▸ Supplied entries

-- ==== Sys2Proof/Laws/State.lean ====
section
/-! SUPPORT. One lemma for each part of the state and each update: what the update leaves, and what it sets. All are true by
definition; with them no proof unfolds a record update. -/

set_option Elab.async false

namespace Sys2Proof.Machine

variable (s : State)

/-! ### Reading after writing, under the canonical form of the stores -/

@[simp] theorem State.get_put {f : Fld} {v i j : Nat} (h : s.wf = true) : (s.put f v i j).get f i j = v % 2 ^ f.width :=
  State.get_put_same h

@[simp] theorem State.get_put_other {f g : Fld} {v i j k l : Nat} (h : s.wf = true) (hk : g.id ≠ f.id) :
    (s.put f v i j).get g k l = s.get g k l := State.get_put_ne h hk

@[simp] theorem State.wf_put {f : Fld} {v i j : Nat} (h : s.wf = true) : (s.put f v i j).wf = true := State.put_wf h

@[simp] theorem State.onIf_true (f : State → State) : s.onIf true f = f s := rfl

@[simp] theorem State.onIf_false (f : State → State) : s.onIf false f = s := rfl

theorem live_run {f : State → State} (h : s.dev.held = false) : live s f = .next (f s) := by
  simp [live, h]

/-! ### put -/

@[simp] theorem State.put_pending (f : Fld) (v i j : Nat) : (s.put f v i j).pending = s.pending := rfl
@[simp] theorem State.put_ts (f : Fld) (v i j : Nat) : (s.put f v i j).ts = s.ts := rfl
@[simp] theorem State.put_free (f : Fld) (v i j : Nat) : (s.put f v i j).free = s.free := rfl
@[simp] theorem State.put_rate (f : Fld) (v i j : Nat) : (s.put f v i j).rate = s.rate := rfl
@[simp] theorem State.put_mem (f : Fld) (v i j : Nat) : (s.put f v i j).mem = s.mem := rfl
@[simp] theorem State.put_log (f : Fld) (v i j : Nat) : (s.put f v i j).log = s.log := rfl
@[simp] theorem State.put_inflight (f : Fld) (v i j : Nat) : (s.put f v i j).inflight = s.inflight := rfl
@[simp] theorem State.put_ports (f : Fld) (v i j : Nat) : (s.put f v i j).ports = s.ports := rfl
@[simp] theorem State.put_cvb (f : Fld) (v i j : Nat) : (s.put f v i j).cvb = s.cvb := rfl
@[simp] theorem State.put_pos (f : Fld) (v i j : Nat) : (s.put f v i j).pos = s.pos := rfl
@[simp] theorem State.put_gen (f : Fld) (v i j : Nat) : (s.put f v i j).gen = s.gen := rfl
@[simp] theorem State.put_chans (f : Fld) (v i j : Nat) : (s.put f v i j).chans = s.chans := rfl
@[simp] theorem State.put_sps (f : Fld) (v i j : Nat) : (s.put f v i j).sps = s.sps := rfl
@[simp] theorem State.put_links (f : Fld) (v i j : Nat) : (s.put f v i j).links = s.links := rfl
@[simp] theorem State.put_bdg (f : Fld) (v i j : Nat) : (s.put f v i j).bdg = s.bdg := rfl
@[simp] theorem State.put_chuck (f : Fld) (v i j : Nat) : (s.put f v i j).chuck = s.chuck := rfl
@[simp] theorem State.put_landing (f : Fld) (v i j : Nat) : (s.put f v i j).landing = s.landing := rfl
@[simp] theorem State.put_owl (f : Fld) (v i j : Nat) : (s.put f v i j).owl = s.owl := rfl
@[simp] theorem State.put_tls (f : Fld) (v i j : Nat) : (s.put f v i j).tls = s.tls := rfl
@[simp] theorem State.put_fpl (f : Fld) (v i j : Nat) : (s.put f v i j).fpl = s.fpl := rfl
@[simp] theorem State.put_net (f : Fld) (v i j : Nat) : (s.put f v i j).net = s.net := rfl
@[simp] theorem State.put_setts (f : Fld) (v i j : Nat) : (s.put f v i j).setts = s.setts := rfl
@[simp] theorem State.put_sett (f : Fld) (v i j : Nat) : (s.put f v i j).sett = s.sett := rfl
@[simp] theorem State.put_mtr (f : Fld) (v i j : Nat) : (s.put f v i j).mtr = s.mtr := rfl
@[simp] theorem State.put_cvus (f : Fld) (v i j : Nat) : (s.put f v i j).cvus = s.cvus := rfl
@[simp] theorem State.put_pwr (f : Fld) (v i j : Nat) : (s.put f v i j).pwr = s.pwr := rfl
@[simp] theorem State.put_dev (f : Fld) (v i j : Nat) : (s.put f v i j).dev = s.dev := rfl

▸ Description of the task
All that should be written out is the stretch of lines above between the one holding "s.fpl := rfl" and the one holding "s.sett := rfl", inclusive, exactly as given.

▸ Result
@[simp] theorem State.put_fpl (f : Fld) (v i j : Nat) : (s.put f v i j).fpl = s.fpl := rfl
@[simp] theorem State.put_net (f : Fld) (v i j : Nat) : (s.put f v i j).net = s.net := rfl
@[simp] theorem State.put_setts (f : Fld) (v i j : Nat) : (s.put f v i j).setts = s.setts := rfl
@[simp] theorem State.put_sett (f : Fld) (v i j : Nat) : (s.put f v i j).sett = s.sett := rfl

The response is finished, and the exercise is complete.